Inevitably, utilities will need to continue to respond to catastrophic weather events and natural disasters. In these cases, the intricate, detailed understanding of the grid, its connected assets, and their immediate surroundings provided by a digital twin creates order in the midst of chaos, aiding emergency services and asset operators in the development of a fully informed, risk-managed response. On a more positive note, as AI algorithms ultimately learn to predict and prevent blackouts, the grid will become more resilient from each hazard or fault. Proactive measures are crucial as the power landscape, and the broader global context, continues to shift and present uncertainties to utilities.

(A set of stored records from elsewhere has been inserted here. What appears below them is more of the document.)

/-- SWEEP_START (R98, R99, R157, R272). What a refused request finds stays, the pages of an orphaned sweep too (R267). That an
axis that is not Operational answers WRONG_STATE, and a second sweep at one injection point BUSY, is the model's choice
(DESIGN CHOICE, log entry 277). -/
def execSweepStart (mb : Nat) (s : State) : Out :=
  .next (s.request mb 0x0208 64 fun s =>
    let a := s.parAxis mb
    let code := s.par mb 4 4
    let sig := s.par mb 8 4
    if 256 ≤ a ∨ code < 0x18 ∨ 0x1A < code ∨ 2 < sig then s.fail mb 0x0003
    else if s.axSt a ≠ 4 then s.failSt mb a 0x0004
    else
      let t := s.orphFree a
      let len := sweepLen sig ((List.range 11).map fun k => s.par mb (20 + 4 * k) 4) (s.axPeriod a)
      match (List.range 32).find? fun c => !t.on H.SW_ON c && t.get H.SW_PAGE c == 0 with
      | none => s.fail mb 0x0207
      | some c =>
        if (s.swFor a code).isSome then s.fail mb 0x000E
        else if 248 < sweepPages len then s.fail mb 0x0206
        else match t.pageRun (sweepPages len) with
          | none => s.fail mb 0x0206
          | some p =>
            if s.descAlloc.isNone then s.fail mb 0x0300
            else if s.overload (t.sweepSet c a mb p len) then s.fail mb 0x0301
            else if s.lopSlot.isNone then s.fail mb 0x0009
            else t.lopStart mb 0x0208 c (fun s k => (s.sweepSet c a mb p len).put H.SW_HDL (s.get R.LOP_ID_HANDLE k) c)
              (toBytes 4 (pageOff p)))

end Sys2Proof.Machine
end

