/-- VBUS in Q16.16 V from a conversion, Q1.15 of DRV_VBUS_FS (R302). -/
def State.busVolt (s : State) (v p : Nat) : Nat :=
  (max 0 (divRound (sext 16 v * s.get R.DRV_VBUS_FS p) 32768)).toNat +
    (if s.on H.INJ_OVN p then s.get H.INJ_OVA p * 65536 / 10 else 0)

/-- A calibration of a port runs, at a step that drives its gates (R336). -/
def State.calDrives (s : State) (p : Nat) : Bool :=
  (match s.lopOf 0x0702 p with
   | some k => s.get R.LOP_ID_STATUS k == 1
   | none => false) && !bit (s.get H.DP_CALF p) 0 && s.get H.DP_CALF p != 0

/-- A three-phase port's gates follow what its start or calibration applies, and not the control (R317, R318, R336). -/
def State.starting (s : State) (p : Nat) : Bool :=
  s.get H.DP_START p == 1 || s.get H.DP_START p == 2 || (s.get H.DP_START p == 0 && s.calDrives p)

/-- The port drives its gates (R303, R305, R315, R319, R331). -/
def State.driving (s : State) (p : Nat) : Bool :=
  !s.drvOff && !s.on R.DRV_STAT_HWOFF p && s.get R.DRV_CFG_MODE p != 0 &&
    (s.get H.DP_START p == 3 || (s.get H.DP_START p == 4 && s.on H.DP_EN p) || (s.starting p && bit (s.get H.DP_SVEC p) 3))

/-- The vector that the legs of a three-phase port have taken. -/
def State.legsNow (s : State) (p : Nat) : Nat := if s.starting p then s.get H.DP_SVEC p % 8 else s.get H.DP_LEG p

/-- After a change of a leg both its gates are low for DRV_DEAD (R313). -/
def State.legDead (s : State) (p j : Nat) : Bool := decide (40 * s.get H.DP_LEGN p j < s.get R.DRV_DEAD p)

/-- The leg's shunt is readable: its low-side gate has been high for DRV_TSHUNT after the dead time (R313, R314). -/
def State.legReadable (s : State) (p j : Nat) : Bool :=
  s.driving p && !bit (s.legsNow p) (2 - j) && decide (s.get R.DRV_DEAD p + s.get R.DRV_TSHUNT p ≤ 40 * s.get H.DP_LEGN p j)

/-- The three-phase currents at an instant with at least two readable legs (R314). -/
def State.phaseRead (s : State) (vals : List Nat) (p : Nat) : State :=
  let r := (List.range 3).filter fun j => s.legReadable p j
  if r.length < 2 then s
  else
    let c := fun j => if r.contains j then s.shunt vals p j else 0
    let sum := c 0 + c 1 + c 2
    let s := s.each (List.range 3) fun s j => s.puti H.DP_IS (if r.contains j then s.shunt vals p j else satI 16 (-sum)) p j
    s.put H.DP_SMP 1 p

/-- The chopper follows the bus voltage (R325); what its fault needs is noted (R326). -/
def State.chopper (s : State) (p : Nat) (chs : Bool) : State :=
  let v := s.get R.DRV_VBUS p
  let s := s.put H.DP_CHSL (b2n chs) p
  if s.get R.DRV_CHOP_ON p = 0 then s.put R.DRV_STAT_CHOP 0 p
  else if !s.on R.DRV_STAT_CHOP p then
    if s.get R.DRV_CHOP_ON p ≤ v then
      ((((s.put R.DRV_STAT_CHOP 1 p).put H.DP_CHV v p).put H.DP_CHN 0 p)).put H.DP_CHS (b2n chs) p
    else s
  else if v ≤ s.get R.DRV_CHOP_OFF p then s.put R.DRV_STAT_CHOP 0 p
  else (s.incSat H.DP_CHN p).when chs fun s => s.put H.DP_CHS 1 p

/-- A conversion is taken into the offset averages of a port, up to 1024 (R316). -/
def State.ofsAdd (s : State) (vals : List Nat) (p : Nat) : State :=
  if 1024 ≤ s.get H.DP_CALN p then s
  else
    let s := s.each (List.range 4) fun s j =>
      s.puti H.DP_CALS (s.geti H.DP_CALS p j + sext 16 (vals.getD (4 * p + j) 0)) p j
    s.put H.DP_CALN (s.get H.DP_CALN p + 1) p

/-- `o` is the average of 1024 codes of shunt `j`: one of the two integers next to the mean (R316, log entry 251). -/
def State.ofsNear (s : State) (p j o : Nat) : Bool :=
  decide ((1024 * sext 16 o - s.geti H.DP_CALS p j).natAbs < 1024)

/-- The four averages of 1024 conversions, two a word (R316). -/
def State.ofsMean (s : State) (p v w : Nat) : Bool :=
  s.ofsNear p 0 v && s.ofsNear p 1 (v / 65536) && s.ofsNear p 2 w && s.ofsNear p 3 (w / 65536)

/-- The averages become the offsets of a port (R316). -/
def State.ofsTake (s : State) (p v w : Nat) : State := (s.put R.DRV_CAL_OFS01 v p).put R.DRV_CAL_OFS23 w p

/-- Active vector `k`, taken modulo 6 (R312), as legs U, V, W on bits 2, 1, 0. -/
def activeVec (k : Nat) : Nat := [4, 6, 2, 3, 1, 5].getD ((k + 5) % 6) 0

/-- The number of test pulses (R318): 24 in the inductance step of a calibration (R336). -/
def State.pulseN (s : State) (p : Nat) : Nat :=
  if s.on R.DRV_CFG_SSN p || s.get H.DP_START p == 0 then 24 else 12

/-- The vector of a test pulse `t` conversions after it began: an active vector, or in an intermediate direction the two adjacent ones for
equal times, the first of them first (R318, log entry 284). -/
def State.pulseVec (s : State) (p t : Nat) : Nat :=
  let n := s.pulseN p
  let k := 6 * (s.get H.DP_PLS p % n)
  activeVec (k / n + 1 + if k % n ≠ 0 ∧ 5 * s.get R.DRV_SS_TP p ≤ t then 1 else 0)

/-- Three times the square of |i|, in units of the converter: the latest readings (R318). -/
def State.currentSq (s : State) (p : Nat) : Nat :=
  let i := fun j => s.geti H.DP_IS p j
  (3 * i 0 * i 0 + (i 1 - i 2) * (i 1 - i 2)).toNat

/-- |i| has reached DRV_SS_IMAX (R318, R336). -/
def State.currentAtMax (s : State) (p : Nat) : Bool :=
  decide (3 * s.get R.DRV_SS_IMAX p * s.get R.DRV_SS_IMAX p ≤ s.currentSq p)

/-- V0 after a test pulse has lasted until |i| is below 1 % of full scale, or 200 µs (R318). -/
def State.pulseRested (s : State) (p : Nat) : Bool :=
  decide (2000 ≤ s.get H.DP_STN p) || decide (10000 * s.currentSq p < 3 * 32768 * 32768)

/-- A test pulse has lasted DRV_SS_TP, or its current has reached DRV_SS_IMAX (R318): `peak` the greatest it had. -/
def State.pulseOver (s : State) (p peak : Nat) : Bool :=
  !s.on H.DP_PPH p && (decide (10 * s.get R.DRV_SS_TP p ≤ s.get H.DP_STN p) || decide (s.get R.DRV_SS_IMAX p ≤ peak))

/-- V0 follows a test pulse. -/
def State.pulseRest (s : State) (p : Nat) : State := (s.put H.DP_PPH 1 p).put H.DP_STN 0 p

/-- What a start or a calibration applies now, with bit 3 where the gates are on: in a spin probe V0 for 2 µs three times, 20 µs apart
(R317); test pulses and V0 after each (R318); a direct current at 0° (R336), whose ripple is the model's choice (log entry 284). -/
def State.startVec (s : State) (p : Nat) : Nat :=
  let t := s.get H.DP_STN p
  if s.get H.DP_START p = 1 then (if t < 600 ∧ t % 200 < 20 then 8 else 0)
  else if s.get H.DP_START p = 0 ∧ bit (s.get H.DP_CALF p) 1 then 8 + (if s.currentAtMax p then 0 else activeVec 1)
  else 8 + (if s.on H.DP_PPH p then 0 else s.pulseVec p t)

/-- A conversion's time passes in a start or a calibration (R317, R318, R336). -/
def State.startTick (s : State) (p : Nat) : State :=
  if !s.starting p then s
  else
    let s := s.incSat H.DP_STN p
    let s := s.when (s.get H.DP_START p == 0 && bit (s.get H.DP_CALF p) 2 && !bit (s.get H.DP_CALF p) 1 &&
        s.pulseOver p (if s.currentAtMax p then 65535 else 0) && decide (s.get H.DP_PLS p < 24)) fun s =>
      (s.pulseRest p).put H.DP_PLS (s.get H.DP_PLS p + 1) p
    let s := s.when (s.on H.DP_PPH p && s.pulseRested p) fun s => (s.put H.DP_PPH 0 p).put H.DP_STN 0 p
    let v := s.startVec p
    let was := s.get H.DP_SVEC p
    let s := s.each ((List.range 3).filter fun j => bit (v ^^^ was) (2 - j) || bit (v ^^^ was) 3) fun s j => s.put H.DP_LEGN 0 p j
    s.put H.DP_SVEC v p

/-- One conversion at one port: bus voltage, chopper, undervoltage, overvoltage count and shunts (R304, R314, R325 to
R329). At a reference conversion VBUS keeps its value and the overvoltage count skips the instant (R450). -/
def State.convPort (s : State) (vals : List Nat) (chs : Nat) (ref : Bool) (p : Nat) : State :=
  let s := if ref then s
    else (s.put R.DRV_VBUS (s.busVolt (vals.getD (32 + p) 0) p) p).put H.INJ_OVN (s.get H.INJ_OVN p - 1) p
  if s.get R.DRV_CFG_MODE p = 0 then s
  else
    let v := s.get R.DRV_VBUS p
    let s := s.ofsAdd vals p
    let s := s.chopper p (bit chs p && !s.on H.INJ_CHS p)
    let s := s.put H.INJ_CHS (s.get H.INJ_CHS p - 1) p
    let s := (s.put R.DRV_STAT_UV (b2n (decide (v < s.get R.DRV_UV p))) p).rdyUp p
    let s := if ref then s else if s.get R.DRV_OV_TRIP p ≤ v then s.incSat H.DP_OVN p else s.put H.DP_OVN 0 p
    let s := s.each (List.range 3) fun s j => s.incSat H.DP_LEGN p j
    let i := fun j => trunc 16 (s.shunt vals p j)
    if s.get R.DRV_CFG_MODE p = 1 then
      ((s.put R.DRV_I23 (s.get R.DRV_I23 p % 65536 + 65536 * i 3) p).phaseRead vals p).startTick p
    else s.each (List.range 4) fun s j => (s.incSat H.DP_PWT p).put H.DP_IS (i j) p j

/-! ### Ellipses -/

/-- A measured sample ends the run of Ellipses (R315). -/
def State.sampled (s : State) (p : Nat) : State :=
  ((s.put R.DRV_STAT_ELL_CONSEC 0 p).incSat H.DP_MEAS p).put H.DP_ELLS 0 p

/-- An Ellipsis counts; from the fifth in a row on, torque or current is limited (R306, R314, R315). -/
def State.ellipsis (s : State) (p : Nat) : State :=
  let s := ((s.incSat R.DRV_CNT_ELL p).incSat R.DRV_STAT_ELL_CONSEC p).incSat H.DP_ELLP p
  let s := s.when (decide (5 ≤ s.get R.DRV_STAT_ELL_CONSEC p)) fun s => s.put R.DRV_STAT_TLIM_ELL 1 p
  (s.put H.DP_MEAS 0 p).put H.DP_ELLS 1 p

/-- The registers show the currents of the sample (R339). -/
def State.showCurrents (s : State) (p : Nat) : State :=
  let s := s.put R.DRV_I01 (s.get H.DP_I p 0 + 65536 * s.get H.DP_I p 1) p
  s.put R.DRV_I23 (s.get H.DP_I p 2 + 65536 * (s.get R.DRV_I23 p / 65536)) p

/-- Evaluations per base period (R307). -/
def State.evalN (s : State) (p : Nat) : Nat :=
  max 1 (s.baseNs * (50000 * 2 ^ min 2 (s.get R.DRV_CFG_EVAL p)) / 1000000000)

/-- PWM valleys per base period of a two-phase port (R307). -/
def State.pwmN (s : State) (p : Nat) : Nat := max 1 (s.baseNs * s.get R.DRV_FSW_MAX p / 1000000)

/-- The interval between evaluations, s (R307). -/
def State.evalSec (s : State) (p : Nat) : Rat := mkRat s.baseNs (1000000000 * s.evalN p)

/-- A current in A from a reading, Q1.15 of DRV_IFS. -/
def State.amps (s : State) (p : Nat) (i : Int) : Rat := mkRat (i * s.get R.DRV_IFS p) (2 ^ 31)

/-- A reading from a current in A, unrounded. -/
def State.ofAmps (s : State) (p : Nat) (x : Rat) : Rat := x * 2147483648 / (max 1 (s.get R.DRV_IFS p) : Nat)

/-- VBUS in V. -/
def State.volts (s : State) (p : Nat) : Rat := mkRat (s.get R.DRV_VBUS p) 65536

/-- DRV_RS in Ω. -/
def State.ohms (s : State) (p : Nat) : Rat := mkRat (s.get R.DRV_RS p) 65536

/-- DRV_LS in H. -/
def State.henries (s : State) (p : Nat) : Rat := mkRat (max 1 (s.get R.DRV_LS p)) 65536000000

/-- A component of the stator voltage, V: the vector applied since the previous evaluation, VBUS, and for a leg that changed at that
evaluation the dead time (R310). -/
def State.voltOf (s : State) (p k : Nat) : Rat :=
  let u := fun j =>
    let fresh := decide (100 * s.get H.DP_LEGN p j * s.evalN p ≤ s.baseNs)
    let dead : Rat := if fresh then min 1 (mkRat (5 * s.get R.DRV_DEAD p) 2000000000 / s.evalSec p) else 0
    s.volts p * legPart (bit (s.get H.DP_LEG p) (2 - j)) dead (decide (0 ≤ s.geti H.DP_I p j))
  alphaBeta (u 0) (u 1) (u 2) k

/-- A component of the phase currents of the last sample, A. -/
def State.currOf (s : State) (p k : Nat) : Rat :=
  let i := fun j => s.amps p (s.geti H.DP_I p j)
  alphaBeta (i 0) (i 1) (i 2) k

/-- A component of the stator flux, mWb. -/
def State.fluxOf (s : State) (p k : Nat) : Rat := mkRat (s.geti H.DP_PSI p k) 4294967296

/-- A component of the back-EMF from the estimator, V: the flux turning at its speed (R310, R314). -/
def State.emfOf (s : State) (p k : Nat) : Rat :=
  let w := twoPi * mkRat (s.geti H.DP_SPEED p * s.get R.DRV_PP p) 65536
  w * (if k = 0 then -s.fluxOf p 1 else s.fluxOf p 0) / 1000

/-- A predicted reading: the model's value, and at most a unit that its discrete form leaves open (R314). -/
def openReading (ops : List Int) (j : Nat) (x : Rat) : Int := satI 16 (x.floor + (Config.predictOpen ops j % 3 : Nat) - 1)

/-- The phase currents predicted from the last sample by the motor model (R314). -/
def State.predicted (s : State) (p j : Nat) : Int :=
  let t := s.evalSec p
  let i := fun k => currentAfter (s.currOf p k) (s.voltOf p k) (s.emfOf p k) (s.ohms p) (s.henries p) t
  openReading ([s.geti H.DP_I p 0, s.geti H.DP_I p 1, s.geti H.DP_I p 2, s.get H.DP_LEG p, s.get R.DRV_VBUS p]) j
    (s.ofAmps p (ofAlphaBeta (i 0) (i 1) j))

/-- The sample of an evaluation: the currents of the latest readable instant, or predicted ones (R314). -/
def State.takeSample (s : State) (p : Nat) : State :=
  let inj := s.on H.INJ_ELL p
  let s := s.put H.INJ_ELL (s.get H.INJ_ELL p - 1) p
  let s := if s.on H.DP_SMP p && !inj then
      (s.each (List.range 3) fun s j => s.put H.DP_I (s.get H.DP_IS p j) p j).sampled p
    else
      let s0 := s
      (s.each (List.range 3) fun s j => s.puti H.DP_I (s0.predicted p j) p j).ellipsis p
  (s.put H.DP_SMP 0 p).showCurrents p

Petri Rauhakallio is VP, Customer Operations at Sharper Shape, headquartered in Helsinki, Finland. Petri, an experienced IT and startup professional, has worked in various management positions and has a proven track record in R&D, project and product management, business development, sales and marketing. Petri has previously worked in companies including Walkbase Ltd., Teclo Networks AG, Tema Networks Ltd., Synapse Mobile Networks Ltd, Navicore Ltd., Locus Portal Corp. Petri holds a M.Sc. in Surveying and he has also studied creative methods in team management and coached in management personal development training courses.